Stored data
-- ==== Sys2Proof/Machine/Core.lean ====
section
/-! DEFINITION. The machine as the host's interface takes it. -/

def Sys2Proof.core : Host.Core :=
  { State := Sys2Proof.Machine.State
    Fault := Sys2Proof.Machine.Fault
    Refusal := Sys2Proof.Machine.Refusal
    step := Sys2Proof.Machine.step
    reset := Sys2Proof.Machine.State.reset }
end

To do: May I have exactly the lines from the one containing "takes it. -/" through the last line of the data, both included?

Solution for this problem:
/-! DEFINITION. The machine as the host's interface takes it. -/

def Sys2Proof.core : Host.Core :=
  { State := Sys2Proof.Machine.State
    Fault := Sys2Proof.Machine.Fault
    Refusal := Sys2Proof.Machine.Refusal
    step := Sys2Proof.Machine.step
    reset := Sys2Proof.Machine.State.reset }
end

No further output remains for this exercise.